Give the lines again, unchanged, starting with the line containing "unfold State.compatRequests" and ending with the last line of the data below.

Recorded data
>>>
/-- An operation in flight of the loaded bough. -/
def gop (kind : OpKind) (lanes : List LaneReq) (dests : List Dest) : GOp :=
  { bough := key0, issued := 5, issuedCc := 20, order := 1, pc := 0x10000, asid := 1, kind := kind, queue := 0, flag := 31, bid := 1, iids := each 0,
    lanes := lanes, dests := dests, seq := 0, arg0 := 0, arg1 := 0, arg2 := 0, sent := false, numbered := none, applied := false, bad := false, ended := none, opseq := 0, snap := [], cut := 2 }
def req (lane stage : Nat) (fault : Option (Byte × DWord)) : LaneReq :=
  { lane := lane, part := 0, va := 0x10100, bytes := 4, data := 1, stage := stage, pa := 0, wid := 0, value := 7, fault := fault, flags := 0 }
def withOp (o : GOp) : State := { loaded with ops := [(1, o)], nextOp := 2 }
/-- Whether operation 1 is outstanding, and more. -/
def outstanding (s : State) (p : GOp → Bough → Grove → Launch → Bool) : Bool :=
  match tget s.ops 1 with
  | none => false
  | some o =>
    match s.bough? o.bough, s.grove? (groveOf o.bough), tget s.launches (launchOfKey o.bough) with
    | some b, some g, some l => g.life == .placed && g.launch == launchOfKey o.bough && l.life != .killed && decide (o.flag < l.flagBlock) &&
        (s.module (moduleOf g.die)).clocked && p o b g l
    | _, _, _ => false
theorem outstanding_witness {s : State} {p : GOp → Bough → Grove → Launch → Bool} (h : outstanding s p = true) :
    ∃ o b g l, s.Outstanding 1 o b g l ∧ p o b g l = true := by
  unfold outstanding at h
  split at h
  · cases h
  · rename_i o ho
    split at h
    · rename_i b g l hb hg hl
      simp only [Bool.and_eq_true, beq_iff_eq, bne_iff_ne, decide_eq_true_eq, and_assoc] at h
      exact ⟨o, b, g, l, ⟨ho, hb, hg, h.1, h.2.1, hl, h.2.2.1, h.2.2.2.1, h.2.2.2.2.1⟩, h.2.2.2.2.2⟩
    · cases h
/-- GlobalCompletions: each kind with every lane performed; one whose second lane faulted; fences and table reads with nothing before them. -/
theorem test_witness_completions :
    ([OpKind.load 4 false, .load 1 true, .atomg 0 false, .store, .red 0 false, .settle, .pref].all fun k =>
      outstanding (withOp (gop k [req 0 2 none, req 63 2 none] (match k with | .load _ _ | .atomg _ _ => [.vreg 6] | _ => []))) fun o _ _ _ =>
        decide (o.issued + 2 ≤ 10) && decide (o.arg0 ≤ 10) && o.lanes.all fun r => r.stage == 2 && r.fault.isNone && r.flags == 0) = true ∧
    outstanding (withOp (gop (.load 4 false) [req 0 2 none, req 63 2 (some (8, 0))] [.vreg 6])) (fun o _ _ _ => o.lanes.map (·.fault) == [none, some (8, 0)]) = true ∧
    ([OpKind.fence true true 5, .fence false true 2, .fence true false 0, .bld true, .bseq, .icinv].all fun k =>
      outstanding (withOp (gop k [] [.scalar 31])) fun o _ g l =>
        let s := withOp (gop k [] [.scalar 31])
        !l.replay && o.lanes.isEmpty && !s.heldByOp o.bough o.order && s.released o 5 g.die && s.readsDone o && (s.die g.die).appliedCc != s.cc + 1 &&
          s.storesHome o.bough o.order) = true := by decide +kernel
/-- AccessesPerformed: a lane at its home with its page in the TLB; a write that two dies have yet to apply. -/
def paged (k : OpKind) : State :=
  ((withOp (gop k [req 0 0 none] [.vreg 6])).onDie 0 fun x => { x with tlb := [{ asid := 1, va := 0, size := 2 ^ 30, pa := 0, w := true, x := true }] })
theorem test_witness_home : ([OpKind.load 4 false, .store, .atomg 0 false].all fun k => outstanding (paged k) fun o _ g l =>
    let s := paged k
    match o.lanes with
    | [r] =>
      !l.replay && r.stage == 0 && r.fault.isNone && s.memoryWf && decide (o.issued + 2 ≤ s.bc) && o.kind.access.isSome &&
        decide ((s.pageOf g.die o.asid r.va.toNat).toOption = some { asid := 1, va := 0, size := 2 ^ 30, pa := 0, w := true, x := true }) &&
        decide ((s.xlate g.die o.asid (o.kind.access.getD .read) r.va.toNat).toOption = some 0x10100) && paHome 0x10100 == g.die &&
        !s.heldByOp o.bough o.order && !s.heldByCopy o.bough o.order r.va.toNat && !s.queueHolds g.die o 0x10100 && !s.poisoned 0x10100 && r.bytes == 4
    | _ => false) = true := by decide +kernel
def sentWrite : Write := { origin := 0, clock := List.replicate 24 0, size := 4, cells := [(0x10100, 5)], old := [], home := 0, order := 1, todo := [1, 2], bough := key0 }
theorem test_witness_replicas : (let s : State := { loaded with writes := [(1, sentWrite)] }
    sentWrite.order ≠ 0 ∧ 1 ∈ sentWrite.todo ∧ 2 ∈ sentWrite.todo ∧ s.mayApply 1 sentWrite = true ∧ (s.die 1).playOn = false ∧
      (∀ l, tget s.launches (launchOfKey sentWrite.bough) = some l → l.replay = false) ∧ atHome 1 (paHome 0x10100) = false ∧ tget (s.die 1).rep 0x10100 = none) := by
  refine ⟨by decide, by decide, by decide, by decide +kernel, by decide +kernel, fun l h => ?_, by decide +kernel, by decide +kernel⟩
  have : (tget ({ loaded with writes := [(1, sentWrite)] } : State).launches (launchOfKey sentWrite.bough)).all (fun l => !l.replay) = true := by decide +kernel
  rw [h] at this; simpa using this
/-- MessagesArrive. -/
def withMsg (m : MsgKind) : State := { loaded with msgs := [(1, m)], nextOp := 2 }
theorem test_witness_messages : ([MsgKind.word grove0 7 (each 1) 30, .credit grove0 0 30, .postr 1 0 31 65535 key0 30].all fun m =>
    (withMsg m).oldestMsg 1 m && ((withMsg m).channelLost 30 grove0 7).isNone && !(withMsg m).postrEarlier 1 0 key0 && !(withMsg m).wayLost 30 (groveOf key0) grove0) = true ∧
    loadLaunch.named 0 = some 0 ∧ 31 < loadLaunch.flagBlock := by decide +kernel
/-- CopiesRun: a copy that waits, one that fills its partition, one refused, a cancel, a stamp. -/
def copyOf (form : CopyForm) (life : CopyLife) (refused : Bool) : CopyOp :=
  { bough := key0, issued := 2, issuedCc := 8, order := 1, pc := 0x10000, asid := 1, bid := 1, form := form, src := 0, src1 := 0, dst := 1 <<< 61, dst1 := 0, dst2 := 0,
    shape0 := 0x80001, shape1 := 0, idx := 0, named := 0, flag := 31, inc := 64, loc := 0, tag := 0, life := life, refused := refused, cancelled := false, awaits := [],
    preload := false, owns := none, progress := .start }
def copyOut (c : CopyOp) (p : State → Bool) : Bool :=
  let s : State := { loaded with copies := [(1, c)], nextOp := 2 }
  match s.bough? c.bough, s.grove? (groveOf c.bough), tget s.launches (launchOfKey c.bough) with
  | some _, some g, some l => g.life == .placed && g.launch == launchOfKey c.bough && l.life != .killed && decide (c.flag < l.flagBlock) && (s.module (moduleOf g.die)).clocked && c.loc == 0 && p s
  | _, _, _ => false
theorem copyOut_witness {c : CopyOp} {p : State → Bool} (h : copyOut c p = true) :
    ∃ b g l, State.CopyOut { loaded with copies := [(1, c)], nextOp := 2 } 1 c b g l ∧ p { loaded with copies := [(1, c)], nextOp := 2 } = true := by
  unfold copyOut at h
  dsimp only at h
  split at h
  · rename_i b g l hb hg hl
    simp only [Bool.and_eq_true, beq_iff_eq, bne_iff_ne, decide_eq_true_eq, and_assoc] at h
    exact ⟨b, g, l, ⟨rfl, hb, hg, h.1, h.2.1, hl, h.2.2.1, h.2.2.2.1, h.2.2.2.2.1, h.2.2.2.2.2.1⟩, h.2.2.2.2.2.2⟩
  · cases h
theorem test_witness_copies :
    copyOut (copyOf .plain .waiting false) (fun s => s.copyNext 1 (copyOf .plain .waiting false) 0 && decide (s.copiesRunning 0 < 32)) = true ∧
    copyOut (copyOf .fill .running false) (fun s => decide (spaceOf (copyOf .fill .running false).dst = 1) && decide ((copyOf .fill .running false).rows = 1) &&
      decide ((copyOf .fill .running false).rlen = 8) && loadLaunch.fpen == 0 && decide (10 ≤ s.bc)) = true ∧
    copyOut (copyOf .plain .empty true) (fun s => decide (4 ≤ s.bc)) = true ∧ copyOut (copyOf .plain .over true) (fun s => decide (4 ≤ s.bc)) = true ∧
    copyOut (copyOf .cancel .waiting false) (fun s => !s.heldByOp key0 1) = true ∧ copyOut (copyOf (.stamp 3) .waiting false) (fun s => !s.heldByOp key0 1) = true := by
  decide +kernel
/-- MatrixStages: an operation alone in its queue, before its fetch, before its operands, before its array, before its end; one refused. -/
def matOf (kind : MatKind) (fb ab : Option Nat) (fetched : Option Fetched) : MatOp :=
  { bough := key0, issued := 2, pc := 0x10000, asid := 1, bid := 1, iids := each 0, kind := kind, tile := 3, fsa := loadLaunch.fslot 0, fsb := loadLaunch.fslot 0,
    fsc := loadLaunch.fslot 0, da := 0, db := 0, idx := each 0, act := 0, mod := 0x80, flag := 31, inc := 64, tag := 0, seq := 0, fetched := fetched, fb := fb, ab := ab, shared := 0, seen := none,
    early := none, halt := none }
def readNothing (faults : List MatFault) : Fetched := { a := [], b := [], live := [], fetchCc := 0, arrayCc := 16, flags := 0, faults := faults }
def matOut (x : MatOp) : Bool :=
  match loaded.bough? x.bough, loaded.grove? (groveOf x.bough), tget loaded.launches (launchOfKey x.bough) with
  | some _, some g, some l => g.life == .placed && g.launch == launchOfKey x.bough && decide (x.flag < l.flagBlock) && x.tag == 0 &&
      (loaded.module (moduleOf g.die)).clocked
  | _, _, _ => false
theorem test_witness_matrix : matOut (matOf .mma none none none) = true ∧ matOut (matOf .mma (some 3) none none) = true ∧
    matOut (matOf .mzero (some 3) none (some (readNothing []))) = true ∧ matOut (matOf .mzero (some 3) (some 4) (some (readNothing []))) = true ∧
    matOut (matOf .mma (some 3) (some 4) (some (readNothing [{ cause := 9, va := some 0, aux := 0, lanes := 0 }]))) = true ∧
    (loaded.tileDue (matOf .mzero (some 3) none none)) = false ∧ loadLaunch.life ≠ .killed ∧ 4 + (16 + 3) / 4 + 2 ≤ loaded.bc := by decide +kernel
/-- PhaseEvents: a bough that waits for a free phase; one past its limit; requests of two boughs to the compatibility unit. -/
theorem test_witness_phase_events :
    (let s := loaded id fun b => { b with phase := none }
     s.clocked 0 = true ∧ s.phaseFree 0 3 = true ∧ (s.nextGrant 0).map (·.1) = some key0) ∧
    (let s := loaded id fun b => { b with grantCc := 0 }
     (theBough { s with cc := 2 ^ 24 }).any (fun b => b.phase.isSome && decide (b.grantCc + loadLaunch.wdog ≤ 2 ^ 24) && !b.tstatIn && b.tvec != 0) = true) := by decide +kernel
/-- A request of one bough, where the unit finds no error in its own state. -/
def atCrc : State := onLoad (poised (.crc (v2 .u32))) (oldRev 2)
def crcBough : Bough := (theBough atCrc).getD (Bough.initial 0 0 0 0 0 0 0)
def crcGrove : Grove := (theGrove atCrc).getD (Grove.initial 0 0 0 0 0 0 0 0 0 [])
theorem presents_compat {s : State} {k : Nat} {b : Bough} {g : Grove} (h : s.compatFault g.die = false)
    (r : (b.phase.isSome && decide (b.earliest ≤ s.bc) && decide (b.grantBc ≤ s.bc) && b.compatAt.isNone && (b.pendNow s.bc).isNone && s.clocked g.core &&
      (match s.bundleOf k, s.launchOf g with
        | .error _, _ | _, none => false
        | .ok bd, some l => asksCompat bd && !(bd.d && b.stretchEnd.isNone && !b.dbgSkip) && decide (4 * s.bc + b.phase.getD 0 < b.grantCc + l.wdog) &&
          (match (s.begin k bd).ctx? with
            | none => false
            | some c => (c.bundleCause bd (b.dsLeft != 0)).isNone && (c.bundleLater (bundleOps bd)).isNone &&
                (b.stretchEnd.isSome || c.finiteStretch (bundleOps bd) == 0) && !s.openHolds c (bundleOps bd)))) = true) :
    s.presentsCompat k b g = true := by
  unfold State.presentsCompat
  rw [h, Bool.not_false, Bool.and_true]
  exact r
theorem test_witness_compat (h : Config.compatError 0 0 = false) : (atCrc.compatRequests 0).map (·.2) = [key0] := by
  have hf : atCrc.compatFault 0 = false := by
    have : (atCrc.module 0).compDis.getLsbD 0 = false := by decide +kernel
    have c : atCrc.cc = 0 := by decide +kernel
    unfold State.compatFault
    rw [c, h]
    exact this
  have hp : atCrc.presentsCompat key0 crcBough crcGrove = true := presents_compat hf (by decide +kernel)
  have hb : atCrc.boughs = [(key0, crcBough)] := by decide +kernel
  have hg : atCrc.grove? crcBough.grove = some crcGrove := by decide +kernel
  have hd : crcGrove.die = 0 := by decide +kernel
  unfold State.compatRequests
  rw [hb]
  simp only [List.filterMap_cons, List.filterMap_nil, hg, hd, hp]
  decide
<<<
- [WRITTEN RESPONSE]:
  unfold State.compatRequests
  rw [hb]
  simp only [List.filterMap_cons, List.filterMap_nil, hg, hd, hp]
  decide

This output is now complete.